What the task requires: Start at the first line of the material. Repeat each line exactly through the one containing "def loByte (w", then stop.

Data for the task:
-- ==== Sys2Proof/Machine/Bits.lean ====
section
/-! DEFINITION. Slices, concatenation and extension of words, as 00_scope.md section 5 defines the notation. -/

namespace Sys2Proof.Machine

/-- The notation `{hi, lo}`: the address `hi * 256 + lo`. -/
def wordOf (hi lo : Byte) : Addr := hi ++ lo

/-- `v[15:8]`. -/
def hiByte (w : Addr) : Byte := w.extractLsb' 8 8

/-- `v[7:0]`. -/
def loByte (w : Addr) : Byte := w.extractLsb' 0 8

/-- `zext_16(v)`: the byte as a page-zero address or an unsigned index. -/
def zext16 (v : Byte) : Addr := v.setWidth 16

/-- `sext_16(v)`: the byte read as a two's complement displacement. -/
def sext16 (v : Byte) : Addr := v.signExtend 16

/-- A bit as the byte 0 or 1 (the Carry shifted in by ROL and ROR, R147, R148). -/
def bitByte (c : Bool) : Byte := if c then 1#8 else 0#8

end Sys2Proof.Machine
end

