-- ==== Sys2Proof/Machine/Logical.lean ====
section
/-! DEFINITION. Logical instructions (43_logical.md). -/

namespace Sys2Proof.Machine

/-- AND, ORA, EOR (R103 to R105): A combined with the operand by `f`, Z and N from the result. -/
def logicA (f : Byte → Byte → Byte) (src : Source) (s : State) : State :=
  let m := readSource src s
  updNZ (f m.2.a m.1) (m.2.setA (f m.2.a m.1))

/-- BIT (R106): a memory read and flags, nothing else. -/
def bitTest (src : Source) (s : State) : State :=
  let m := readSource src s
  m.2.setSr (bitTestFlags m.2.a m.1 m.2.sr)

/-- AND #v (R103, R69). -/
def execAndImm (v : Byte) (s : State) : Result := .next (logicA (fun a m => a &&& m) (.imm v) s)

/-- AND z (R103, R60). -/
def execAndZp (z : Byte) (s : State) : Result := .next (logicA (fun a m => a &&& m) (.mem (.zp z)) s)

/-- AND z,X (R103, R61). -/
def execAndZpx (z : Byte) (s : State) : Result := .next (logicA (fun a m => a &&& m) (.mem (.zpx z)) s)

/-- AND w (R103, R63). -/
def execAndAbs (w : Addr) (s : State) : Result := .next (logicA (fun a m => a &&& m) (.mem (.abs w)) s)

/-- AND w,X (R103, R64). -/
def execAndAbsx (w : Addr) (s : State) : Result := .next (logicA (fun a m => a &&& m) (.mem (.absx w)) s)

/-- AND w,Y (R103, R65). -/
def execAndAbsy (w : Addr) (s : State) : Result := .next (logicA (fun a m => a &&& m) (.mem (.absy w)) s)

/-- AND (z,X) (R103, R66). -/
def execAndIndx (z : Byte) (s : State) : Result := .next (logicA (fun a m => a &&& m) (.mem (.indx z)) s)

/-- AND (z),Y (R103, R67). -/
def execAndIndy (z : Byte) (s : State) : Result := .next (logicA (fun a m => a &&& m) (.mem (.indy z)) s)

/-- ORA #v (R104, R69). -/
def execOraImm (v : Byte) (s : State) : Result := .next (logicA (fun a m => a ||| m) (.imm v) s)

/-- ORA z (R104, R60). -/
def execOraZp (z : Byte) (s : State) : Result := .next (logicA (fun a m => a ||| m) (.mem (.zp z)) s)

/-- ORA z,X (R104, R61). -/
def execOraZpx (z : Byte) (s : State) : Result := .next (logicA (fun a m => a ||| m) (.mem (.zpx z)) s)

/-- ORA w (R104, R63). -/
def execOraAbs (w : Addr) (s : State) : Result := .next (logicA (fun a m => a ||| m) (.mem (.abs w)) s)

/-- ORA w,X (R104, R64). -/
def execOraAbsx (w : Addr) (s : State) : Result := .next (logicA (fun a m => a ||| m) (.mem (.absx w)) s)

/-- ORA w,Y (R104, R65). -/
def execOraAbsy (w : Addr) (s : State) : Result := .next (logicA (fun a m => a ||| m) (.mem (.absy w)) s)

/-- ORA (z,X) (R104, R66). -/
def execOraIndx (z : Byte) (s : State) : Result := .next (logicA (fun a m => a ||| m) (.mem (.indx z)) s)

/-- ORA (z),Y (R104, R67). -/
def execOraIndy (z : Byte) (s : State) : Result := .next (logicA (fun a m => a ||| m) (.mem (.indy z)) s)

/-- EOR #v (R105, R69). -/
def execEorImm (v : Byte) (s : State) : Result := .next (logicA (fun a m => a ^^^ m) (.imm v) s)

/-- EOR z (R105, R60). -/
def execEorZp (z : Byte) (s : State) : Result := .next (logicA (fun a m => a ^^^ m) (.mem (.zp z)) s)

/-- EOR z,X (R105, R61). -/
def execEorZpx (z : Byte) (s : State) : Result := .next (logicA (fun a m => a ^^^ m) (.mem (.zpx z)) s)

/-- EOR w (R105, R63). -/
def execEorAbs (w : Addr) (s : State) : Result := .next (logicA (fun a m => a ^^^ m) (.mem (.abs w)) s)

/-- EOR w,X (R105, R64). -/
def execEorAbsx (w : Addr) (s : State) : Result := .next (logicA (fun a m => a ^^^ m) (.mem (.absx w)) s)

/-- EOR w,Y (R105, R65). -/
def execEorAbsy (w : Addr) (s : State) : Result := .next (logicA (fun a m => a ^^^ m) (.mem (.absy w)) s)

/-- EOR (z,X) (R105, R66). -/
def execEorIndx (z : Byte) (s : State) : Result := .next (logicA (fun a m => a ^^^ m) (.mem (.indx z)) s)

/-- EOR (z),Y (R105, R67). -/
def execEorIndy (z : Byte) (s : State) : Result := .next (logicA (fun a m => a ^^^ m) (.mem (.indy z)) s)

/-- BIT z (R106, R60). -/
def execBitZp (z : Byte) (s : State) : Result := .next (bitTest (.mem (.zp z)) s)

/-- BIT w (R106, R63). -/
def execBitAbs (w : Addr) (s : State) : Result := .next (bitTest (.mem (.abs w)) s)

end Sys2Proof.Machine
end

Response to this task:
-- ==== Sys2Proof/Machine/Bits.lean ====
section
/-! DEFINITION. Slices, concatenation and extension of words, as 00_scope.md section 5 defines the notation. -/

namespace Sys2Proof.Machine

/-- The notation `{hi, lo}`: the address `hi * 256 + lo`. -/
def wordOf (hi lo : Byte) : Addr := hi ++ lo

/-- `v[15:8]`. -/
def hiByte (w : Addr) : Byte := w.extractLsb' 8 8

/-- `v[7:0]`. -/
def loByte (w : Addr) : Byte := w.extractLsb' 0 8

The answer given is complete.